Видному профессору не составило труда устроить мальчика на полный пансион в известную лесную школу, в Лисино, и по её окончании отправить юношу в экспедицию с лесоустроительной партией. Это и было первое основательное ознакомление Ивана Вихрова с положением лесов в России. Ему не удалось побывать в те годы за пределами двух северо-западных губерний, но и по ним можно было постичь, что творится в остальной империи. Всюду, где ещё бежали речки сквозь толщу лесов, стук топора стал таким же обычным содержанием тишины, как вечерний благовест, крик петуха, звон бубенца на проселке. Похоже было, что владельцы лесов, напуганные первой революцией, торопились сбыть громоздкое и неправедное имущество до вступления в права истинного хозяина. Маленькое горе Енги зеркально повторялось в любом уголке России. Юному Вихрову не хватало достаточных знаний предвидеть неминуемые следствия лесного разгрома, но все чаще рождались в его душе злые вопросы, небезопасные в ту пору царской мести и реакции... Лично для него эти пять лет обошлись без всяких событий, но по возвращении в столицу он в один день узнал как о смерти матери, так и о бесследном исчезновенье дяди Афанасия, вздумавшего в числе прочих русских простаков душевно потолковать о наболевших делах с государем императором в крайне неудачное воскресенье девятого января. В темной прихожей у Туляковых Ивану вручили Агафьино наследство в виде дубленого полушубка и почти ненадеванных бареток; кстати, туляковская доха покоилась на вешалке, но сам профессор, видимо считая расчеты с совестью поконченными, даже не удостоил взглянуть на подросшего кухаркина сына. От Таиски не поступало вестей со дня разлуки, так что у Вихрова не оставалось родни на свете, кроме леса, который ничем не мог ему помочь, да ещё — народа, не подозревавшего пока о его существовании.
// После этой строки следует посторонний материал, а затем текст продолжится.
/-- R323, R330–R333, R337, R340, R359, R418: the laser drive follows the received power by 2 mA, and a comb whose drive reaches 370, or
whose margin has been low for 100 ms, asks for a spare; a swap warms the first spare and announces a gap ten ticks ahead, at
whose end the old comb retires with C0 event 0x0E0; with no spare C2 event 0x0E1 is raised. ForceSwap starts a swap. A dark
comb's role asks for a spare at once with C2 event 0x0E2: its ports go DOWN and what its bundles carried goes back to the
hearth port. Writing the image address 0 takes a snapshot. -/
def Obligations.Combs : Prop :=
  ∀ (t : QuadId) (p : Fin 10) (role : Fin 8) (diff : BitVec 16) (margin : BitVec 9) (temp : BitVec 8) (s : State), s.quench = false →
    let k := 10 * t.val + p.val
    let pos := combPos t p
    let d := s.rf pos 17 9
    let n := if diff.toInt < -30 then min (d + 2) 400 else if 30 < diff.toInt then max (d - 2) 250 else d
    let low := if 5 * s.rf 0xA0004 8 8 ≤ margin.toNat ∨ margin = BitVec.allOnes 9 then 0 else if Tab.get 0 s.lowFrom k = 0 then s.now + 2 else Tab.get 0 s.lowFrom k
    let called := 1 < low ∧ low - 2 + 25000000 ≤ s.now
    let asks := d < 370 ∧ 370 ≤ n ∨ called
    let due := combState s t p = 0 ∧ combLit s t p = true ∧ (Tab.get 0 s.laserAt k = 0 ∨ Tab.get 0 s.laserAt k - 1 + 2500000 ≤ s.now)
    let status := 0xA1004 + 0x100 * t.val
    let part (r : Nat) : Word := BitVec.ofNat 32 (8 * t + r)
    (¬due → exec (.laserDriveUpdate t p diff ⟨margin, temp⟩) s = .next s) ∧
    (due → ∃ u, u.rf pos 17 9 = n ∧ u.rf pos 9 8 = temp.toNat ∧ u.rf pos 0 9 = margin.toNat ∧ (∀ a, a ≠ pos → u.reg a = s.reg a) ∧
      Tab.get 0 u.laserAt k = s.now + 1 ∧ Tab.get 0 u.lowFrom k = (if called then 1 else low) ∧
      { u with regs := s.regs, laserAt := s.laserAt, lowFrom := s.lowFrom } = s ∧
      (¬asks → exec (.laserDriveUpdate t p diff ⟨margin, temp⟩) s = .next u) ∧
      (asks → exec (.laserDriveUpdate t p diff ⟨margin, temp⟩) s = .next (needSpare t (combRole s t p) false u))) ∧
    (∀ dark, Tab.get none s.swaps t = none →
      (∀ q qs, sparePos s t = q :: qs → ∃ u, needSpare t role dark s = u ∧ combState u t q = 2 ∧ u.rf (combPos t q) 17 9 = 250 ∧
        u.rf status 16 2 = 1 ∧ Tab.get none u.swaps t = some ⟨role, q, dark, none⟩ ∧
        (∀ a, a ≠ combPos t q → a ≠ status → u.reg a = s.reg a) ∧ { u with regs := s.regs, swaps := s.swaps } = s) ∧
      (sparePos s t = [] → needSpare t role dark s = if dark then s else raiseEvent 2 26 0x0E1 (part role) s)) ∧
    (∀ w, Tab.get none s.swaps t = some w → w.role = role.val → w.gap = none → w.pos < 10 →
      let warmed (q : Nat) (u : State) : Prop := u.rf status 16 2 = 2 ∧
        Tab.get none u.swaps t = some ⟨role.val, q, false, some (s.now + 10)⟩ ∧ u.cores = s.cores ∧ u.mem = s.mem ∧ u.pool = s.pool
      (w.dark = false → ∀ ok2, ∃ u, exec (.combSwap t role true ok2) s = .next u ∧ warmed w.pos u ∧
        (∀ a, a ≠ status → u.reg a = s.reg a)) ∧
      (w.dark = true → ∀ ok2, exec (.combSwap t role true ok2) s = .next (switchComb t w s)) ∧
      (∀ q qs, w.dark = false → sparePos s t = q :: qs → q ≠ w.pos → (∀ x ∈ qs, x ≠ w.pos) →
        ∃ u, exec (.combSwap t role false true) s = .next u ∧ warmed q u ∧ combState u t w.pos = 3 ∧ combState u t q = 2) ∧
      (sparePos s t = [] → ∃ u, exec (.combSwap t role false true) s = .next (swapOver t (raiseEvent 2 26 0x0E1 (part role) u)) ∧
        combState u t w.pos = 3 ∧ u.rf (combPos t w.pos) 17 9 = 0 ∧ { u with regs := s.regs } = s)) ∧
    (Tab.get none s.swaps t = none → exec (.quietGap t) s = .next s ∧ ∀ a b, exec (.combSwap t role a b) s = .next s) ∧
    (∀ w, Tab.get none s.swaps t = some w → (w.gap = none ∨ ∃ g, w.gap = some g ∧ s.now < g + 16) → exec (.quietGap t) s = .next s) ∧
    (∀ w g, Tab.get none s.swaps t = some w → w.gap = some g → g + 16 ≤ s.now → w.dark = false → w.pos < 10 → w.role < 8 →
      rolePos s t w.role ≠ some w.pos → ∃ u,
        exec (.quietGap t) s = .next (pumpAll t (sendTakeovers (swapOver t (raiseEvent 0 26 0x0E0 (part w.role) u)))) ∧
        combState u t w.pos = 0 ∧ u.rf (combPos t w.pos) 26 3 = w.role ∧ u.rf (combPos t w.pos) 17 9 = 250 ∧
        (∀ o, rolePos s t w.role = some o → combState u t o = 3 ∧ u.rf (combPos t o) 17 9 = 0) ∧ { u with regs := s.regs } = s) ∧
    (s.swapWait = [] → ∃ u, swapOver t s = u ∧ u.rf status 16 2 = 0 ∧ Tab.get none u.swaps t = none ∧
      (∀ a, a ≠ status → u.reg a = s.reg a) ∧ { u with regs := s.regs, swaps := s.swaps } = s) ∧
    (s.rf status 16 2 ≠ 0 ∨ s.recovery = true → ∀ a b, exec (.forceSwap t (BitVec.ofNat 3 role) a b) s = .next s) ∧
    (∀ q qs, s.rf status 16 2 = 0 → s.recovery = false → Tab.get none s.swaps t = none → sparePos s t = q :: qs → ∀ b,
      ∃ u, exec (.forceSwap t (BitVec.ofNat 3 role) true b) s = .next u ∧ combState u t q = 2 ∧ u.rf status 16 2 = 2 ∧
        Tab.get none u.swaps t = some ⟨role.val, q, false, some (s.now + 10)⟩ ∧ u.cores = s.cores ∧ u.mem = s.mem) ∧
    (combState s t p ≠ 0 ∨ combLit s t p = false → exec (.combDark t p) s = .next s) ∧
    (∀ r, combState s t p = 0 → combLit s t p = true → combRole s t p = r → r < 6 → s.swaps = [] →
      (∀ e < 20, s.epFenced e = false) → ∃ u,
      exec (.combDark t p) s = .next (needSpare t r true (raiseEvent 2 26 0x0E2 (part r) u)) ∧
        combState u t p = 4 ∧ u.rf pos 17 9 = 0 ∧ (∀ a, a ≠ pos → a ≠ status → u.reg a = s.reg a) ∧ u.cores = s.cores ∧ u.mem = s.mem ∧
        (∀ q ∈ u.greqs, q ∈ s.greqs ∧ ¬(q.g < 912 ∧ ownerOf q.g / 5 = t.val ∧ bundleRole q.g = r)) ∧
        (∀ it g e, s.pool = [it] → it.loc = .flight g e → g < 912 → ownerOf g / 5 = t.val → bundleRole g = r →
          u.pool = [{ it with loc := .port (ownerOf g), cred := none, held := false, since := s.now }])) ∧
    (∀ r, combState s t p = 0 → combLit s t p = true → combRole s t p = r → ∃ u, exec (.combDark t p) s = .next u ∧
      ∀ q ∈ rolePorts r, ∀ h ∈ halvesOf s t q, portState u t q h ≠ 3) ∧
    (∃ u, exec .imageSnapshot s = .next u ∧ u.images = s.images + 1 ∧ u.rf 0xA0020 0 16 = 0 ∧ (∀ a, a ≠ 0xA0020 → u.reg a = s.reg a) ∧
      (∃ m, u.image = some m ∧ m.gen = s.images + 1 ∧ m.opt = s.optics) ∧
      { u with regs := s.regs, images := s.images, image := s.image, free := s.free } = s)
Заработанные деньги истаяли, пока готовился к испытаниям на аттестат зрелости. Кроме того, Лесной институт был на полгода закрыт после студенческих беспорядков 1907 года; не приходилось рассчитывать и на пособие, а безработица тех лет исключала всякую надежду на постоянный заработок. Нечем было платить за чердак на Лиговке, и домовладелица, дородная и одинокая дама, все настойчивее приглашала оголодавшего жильца спуститься с голубятни к ней в гнездышко, где он мог бы более широко пользоваться её гостеприимством.
Наступала та степень нужды, что зовется в народе непокрытой нищетой, и, пожалуй, сам Александр Яковлевич, всегда отличавшийся изобретательностью, не сумел бы выпутаться из столь сгустившихся затруднений... Тут-то почтальон и принес Вихрову спасительный перевод на двадцать пять рублей с намеренно неграмотной припиской о пожелании успехов на благо русского леса.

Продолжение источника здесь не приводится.